If it's crap ... We'll tell you
CATFISH (Blu-Ray and DVD)
One of the big disagreements on Spill in 2010 was between Korey and myself on this indie 'documentary'. Not so much about what everyone else was talking about (whether or not it was real or fake) but whether it mattered either way. If nothing else, "Catfish" is a film calculated to toy with controversy for an internet age. A New York photographer discovers a child prodigy artist on the internet and becomes friends with her, and later with the rest of her family and her attractive sister Megan, with whom he begins a romantic online flirtation with. As things continue (and as his friends film it, probably the #1 reason people believe this can't be for real...why would they when there was no reason to suspect perfidy?) he eventually discovers that the Megan and her family members seem to be lying about a rather sizable quantity of things. So hey: roadtrip. The thing is, these guys are pretty much a bunch of dicks about the whole thing, only taking on a quality of empathy at all when they discover how pathetic the truth behind this situation actually is. And the people on the other side of the internet? Well, the web is full of them. Call me cold, but I didn't feel anything for them but the urge to call the police, before they figure out how to start pulling criminal cons online to go with their already well developed personal pathologies. Not so much fascinating, as facile, I've known too many folks just like both the filmmakers and the film's ultimate subject and I've learned to stay far, far away from both types.
--CLICK HERE TO BUY Catfish [Blu-ray]
EL MARIACHI/DESPERADO (Blu-Ray)
As much as you've all probably gotten used to hearing the Spill crew talk smack about Robert Rodriguez and his overblown, schlocky, action and horror films, I'll always have a weak spot for his first two movies, the gloriously violent "El Mariachi" and its sequel, "Desperado", which at the time of release, were a revelation, a Spanish take on John Woo's 'bullet ballet' stylistics at a time when we weren't all sick to death from every other action film coming out copping from that look. "El Mariachi" was made quite famous for being as good as it was, (and it really is) considering it was only made for 7 grand, with its hugely mythic story about a mariachi who ends up in a one-man war with a drug lord, a tragic love, and lots of stuff blowing the fuck up. The sequel injects some Hollywood bucks and stars into the formula, with Latino heartthrob Antonio Banderas picking up the weapon-filled guitar case, still searching for revenge for his lover's death, and introducing the world to the ample charms of Salma Hayek, who would make me forget all about an ex-lover in a hot minute. I wasn't as big a fan of the final chapter in the story, "Once Upon a Time in Mexico", which despite having a cool new character that Johnny Depp played, was needlessly and ridiculously complicated, and reduced the Mariachi to a minor character, but it too is now available on Blu-Ray separately from the first two, which is just as well, as most fans I know were just as happy only owning those. These new editions add in an odd feature that lets you edit the film yourself and make your own cuts of it, along with the ported over stuff from the last DVD release.
--CLICK HERE TO BUY El Mariachi / Desperado (Double Feature) [Blu-ray]
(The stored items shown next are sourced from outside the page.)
-- ==== Sys2Proof/Certificates/Slice0/Obligations.lean ====
section
/-! DEFINITION. Obligations.lean: the statements for the provers. Each docstring names the rules of spec/ that the statement
rests on. Names of shared operations stand for what their own definitions, and the statements about them, say. -/

open Sys2Proof Sys2Proof.Machine

/-! ### Lines and frames (chapter 10) -/

/-- A frame made with its check word and received whole is judged whole, with every field as sent; with a stop bit absent,
or with any other check word, it is judged in error (R164, R165, R172). -/
def Obligations.FramesSurviveTheLine : Prop :=
  ∀ (cls origin target : Byte) (body : List Byte), body.length ≤ 56 →
    judgeFrame (frameBytes (makeFrame cls origin target body)) false = .whole (makeFrame cls origin target body)
    ∧ judgeFrame (frameBytes (makeFrame cls origin target body)) true = .checkError
    ∧ ∀ w, w ≠ (makeFrame cls origin target body).check →
        judgeFrame (frameBytes { makeFrame cls origin target body with check := w }) false = .checkError

/-- Every frame and request command completes: on a receiver in IDLE, its frame reaches the block that owns its class, and
a request is served under its own kind code with its origin, tag and parameters as sent (R163 to R167, R171, R177). That
a frame comes as its whole run of bytes with the silence behind it, and that a command with another row's class or kind
is handled by its bytes, are the model's choices (assumptions 10 and 26). -/
def Obligations.FrameCommandsReachTheirBlock : Prop :=
  (∀ (s : State) (origin target : Byte) (body : List Byte), body.length ≤ 56 →
    (Ready .d s →
      Completes (.drumSample origin target body) s (takeFromD (makeFrame 0x20 origin target body) s)
      ∧ Completes (.markerEvent origin target body) s (takeFromD (makeFrame 0x21 origin target body) s)
      ∧ Completes (.ropeLoad origin target body) s (takeFromD (makeFrame 0x22 origin target body) s)
      ∧ Completes (.interlockState origin target body) s (takeFromD (makeFrame 0x23 origin target body) s)
      ∧ Completes (.driveAnswer origin target body) s (takeFromD (makeFrame 0x24 origin target body) s)
      ∧ ∀ cls, Completes (.dLinkOtherFrame cls origin target body) s (takeFromD (makeFrame cls origin target body) s))
    ∧ (Ready .c s →
      Completes (.speedReference origin target body) s (takeFromC (makeFrame 0x10 origin target body) s)
      ∧ Completes (.brakeCommand origin target body) s (takeFromC (makeFrame 0x11 origin target body) s)
      ∧ Completes (.clutchCommand origin target body) s (takeFromC (makeFrame 0x12 origin target body) s)
      ∧ Completes (.brakeDemand origin target body) s (takeFromC (makeFrame 0x13 origin target body) s)
      ∧ ∀ cls, Completes (.downstreamOtherFrame cls origin target body) s
          (takeFromC (makeFrame cls origin target body) s)))
  ∧ (∀ (s : State) (origin tag : Byte) (params : List Byte), Ready .c s → params.length ≤ 54 →
    (∀ kind, Completes (.unknownRequest origin kind tag params) s (serveRequest origin kind tag params s))
    ∧ Completes (.rowLoad origin tag params) s (serveRequest origin 0x01 tag params s)
    ∧ Completes (.rowRead origin tag params) s (serveRequest origin 0x02 tag params s)
    ∧ Completes (.commitPrepare origin tag params) s (serveRequest origin 0x03 tag params s)
    ∧ Completes (.commitConfirm origin tag params) s (serveRequest origin 0x04 tag params s)
    ∧ Completes (.commitCancel origin tag params) s (serveRequest origin 0x05 tag params s)
    ∧ Completes (.tripRequest origin tag params) s (serveRequest origin 0x06 tag params s)
    ∧ Completes (.tripAbort origin tag params) s (serveRequest origin 0x07 tag params s)
    ∧ Completes (.tripReset origin tag params) s (serveRequest origin 0x08 tag params s)
    ∧ Completes (.restart origin tag params) s (serveRequest origin 0x09 tag params s)
    ∧ Completes (.zoneInquiry origin tag params) s (serveRequest origin 0x0A tag params s)
    ∧ Completes (.zoneHold origin tag params) s (serveRequest origin 0x0B tag params s)
    ∧ Completes (.zoneRelease origin tag params) s (serveRequest origin 0x0C tag params s)
    ∧ Completes (.statusRead origin tag params) s (serveRequest origin 0x0D tag params s)
    ∧ Completes (.positionRead origin tag params) s (serveRequest origin 0x0E tag params s)
    ∧ Completes (.counterRead origin tag params) s (serveRequest origin 0x0F tag params s))

/-- Bytes that fail R164 are dropped: a frame of wrong size or length field counts as malformed, once, however long; one
with a failed check counts as a check error of its link and sets LINK (R163, R164). -/
def Obligations.RejectedFramesAreCounted : Prop :=
  ∀ (s : State) (l : Link) (bytes : List LineByte), Ready l s → rejected bytes = true →
    let bad := bytes.any fun b => !b.stopBit
    (62 < bytes.length → Completes (.frameRejected l bytes) s (count .malformed s))
    ∧ (judgeFrame (bytes.map LineByte.value) bad = .malformed →
        Completes (.frameRejected l bytes) s (count .malformed s))
    ∧ (bytes.length ≤ 62 → judgeFrame (bytes.map LineByte.value) bad = .checkError →
        Completes (.frameRejected l bytes) s
          (setFlag .link (count (match l with | .c => .checkErrorsC | .d => .checkErrorsD) s)))

/-- Silence on a link ends what its receiver was doing, by the table of R163; and a receiver still in WAITING-IDLE
delivers nothing of the bytes it sees, however they read (R163). That frames come as whole runs of bytes is assumption
10. -/
def Obligations.SilenceEndsAFrame : Prop :=
  ∀ (s : State) (l : Link),
    (Ready l s → Completes (.receiverIdle l) s s)
    ∧ (receiver l s = .waitingIdle → ∀ bytes, Completes (.receiverIdle l) s (setReceiver l .idle s)
        ∧ Completes (.frameRejected l bytes) s (setReceiver l .idle s))
    ∧ (receiver l s = .discarding → ∀ bytes,
        Completes (.receiverIdle l) s (count .malformed (setReceiver l .idle s))
        ∧ Completes (.frameRejected l bytes) s (count .malformed (setReceiver l .idle s)))
    ∧ (∀ buffer bad, receiver l s = .receiving buffer bad →
        Completes (.receiverIdle l) s (takeJudged l (judgeFrame buffer bad) (setReceiver l .idle s)))

/-- Frames of no block: a D-link frame of another class is offered upstream unchanged, and a REQUEST from the D-link is
malformed; a C-link frame of another class joins the downstream queue unchanged; and a field frame of wrong length, or
with a value that its layout does not define, is offered upstream with no other effect (R35, R54, R57, R111, R114, R133,
R166, R167). The upstream queue they are offered to, the attention flags and the counters: a FIELD frame joins the tail below 12
frames, a PART frame below 16, and a frame without room is counted and sets DROP (R169); a clear flag that is set offers
one notice to station 1, of the flag and the whole set with it, and a set one none (R184, R185); an event of a counter
raises that counter by one, held at 65,535, and no other (R186). -/
def Obligations.OtherFramesPass : Prop :=
  (∀ (m : UpMark) (f : Frame) (s : State),
    let room := s.line.queue.length < (match m with | .field => 12 | .part => 16)
    (room → offerUp m f s = { s with line.queue := s.line.queue ++ [{ frame := f, mark := m }] })
    ∧ (¬room → offerUp m f s = setFlag .drop (count .droppedUp s)))
  ∧ (∀ (bit : Nat) (f : Flag) (s : State),
    [Flag.start, .trip, .finish, .clamp, .stop, .miss, .suspect, .link, .drop, .datum, .valid, .silent][bit]? = some f →
    (flagSet f s = s.requests.flags.getLsbD bit)
    ∧ (flagSet f s = true → setFlag f s = s)
    ∧ (flagSet f s = false →
        let flags := s.requests.flags ||| BitVec.ofNat 12 (2 ^ bit)
        let notice := makeFrame 0x42 240 1
          [1, BitVec.ofNat 8 bit, BitVec.ofNat 8 (flags.toNat / 256), BitVec.ofNat 8 flags.toNat]
        setFlag f s = offerUp .part notice { s with requests.flags := flags }))
  ∧ (∀ (i : Nat) (c : Counter) (s : State),
    [Counter.clamped, .superseded, .droppedDown, .droppedUp, .blocked, .checkErrorsC, .checkErrorsD, .malformed, .syncs,
      .misses, .foreign][i]? = some c →
    let all (k : Counters) : List Nat :=
      [k.clamped, k.superseded, k.droppedDown, k.droppedUp, k.blocked, k.checkErrorsC, k.checkErrorsD, k.malformed,
        k.syncs, k.misses, k.foreign]
    ∃ k, count c s = { s with requests.counters := k }
      ∧ all k = (all s.requests.counters).modify i fun n => min (n + 1) 65535)
  ∧ ∀ (s : State) (cls origin target : Byte) (body : List Byte), body.length ≤ 56 →
    (Ready .d s → isOtherField cls = true → classOf cls ≠ .request →
      Forwards (.dLinkOtherFrame cls origin target body) (makeFrame cls origin target body) s s)
    ∧ (Ready .d s → classOf cls = .request →
      Completes (.dLinkOtherFrame cls origin target body) s (count .malformed s))
    ∧ (Ready .c s → isOtherCommand cls target = true →
      Completes (.downstreamOtherFrame cls origin target body) s
        (joinsTail { frame := makeFrame cls origin target body, source := none } s))
    ∧ (Ready .d s →
      (body.length ≠ 8 ∨ 2 ≤ field body 0 1 →
        Forwards (.drumSample origin target body) (makeFrame 0x20 origin target body) s s)
      ∧ (body.length ≠ 4 ∨ 3 ≤ field body 0 1 ∨ (field body 3 1 ≠ 1 ∧ field body 3 1 ≠ 2) →
        Forwards (.markerEvent origin target body) (makeFrame 0x21 origin target body) s s)
      ∧ (body.length ≠ 3 ∨ 3 ≤ field body 0 1 →
        Forwards (.ropeLoad origin target body) (makeFrame 0x22 origin target body) s s)
      ∧ (body.length ≠ 6 ∨ field body 4 1 = 0 ∨ 4 ≤ field body 4 1 ∨ (field body 5 1 ≠ 1 ∧ field body 5 1 ≠ 2) →
        Forwards (.interlockState origin target body) (makeFrame 0x23 origin target body) s s)
      ∧ (body.length ≠ 2 → Forwards (.driveAnswer origin target body) (makeFrame 0x24 origin target body) s s))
--CLICK HERE TO BUY Once Upon a Time in Mexico [Blu-ray]
MACHETE (Blu-Ray and DVD)
But here we are all these years later and Robert Rodriguez has found himself so firmly entrenched in the worship of camp, it seems he can't tell the difference between when a film is entertainingly bad or just plain bad anymore. Case in point is "Machete" which veers back and forth between the two, but what do you expect from a movie expanded from a fake trailer made for the "Grindhouse" double feature from 2007 (which was, admittedly, the best part of it)? I will admit to being happy as a clam to see the always great Danny Trejo get a chance to play the leading man, as the titular illegal immigrant folk hero 'Machete', and he's clearly having a great time doing it. After a botched assault on a drug lord in Mexico (played for some reason by Steven Seagal) that got his wife and child killed, Machete has become a nomadic day laborer in Texas. He encounters a shady business man (Jeff Fahey) who offers, nay insists, that he take money to assassinate a local anti-immigration politician (Robert De Niro, who has gotten sadly comfortable with slumming it lately). Of course, it's all a set-up and soon Machete is a wanted fugitive. But once he teams up with a NSA agent (Jessica Alba), a revolutionary (Michelle Rodriguez), and his priest brother (Cheech Marin), the revenge begins apace, big, silly, bloody, and more fun than not. The problem for me was how long it took to get there. So firmly does "Machete" have its tongue in cheek, that it's incapable of seeing that it's not nearly as cute as it thinks it is. Intentionally making a 'good-bad' film has never been as simple a proposition for those who try to do it as they seem to want for it to be. "Machete" has quite a few good moments, but it needs to take itself at least a bit more seriously, and put a bit more work in, for me to be able to do the same. There's really not much to recommend added on the blu-ray, certainly not the 'audience reaction track'...I mean, do we really need too add in audio of an audience who won't shut up? Isn't this why we watch these at home instead?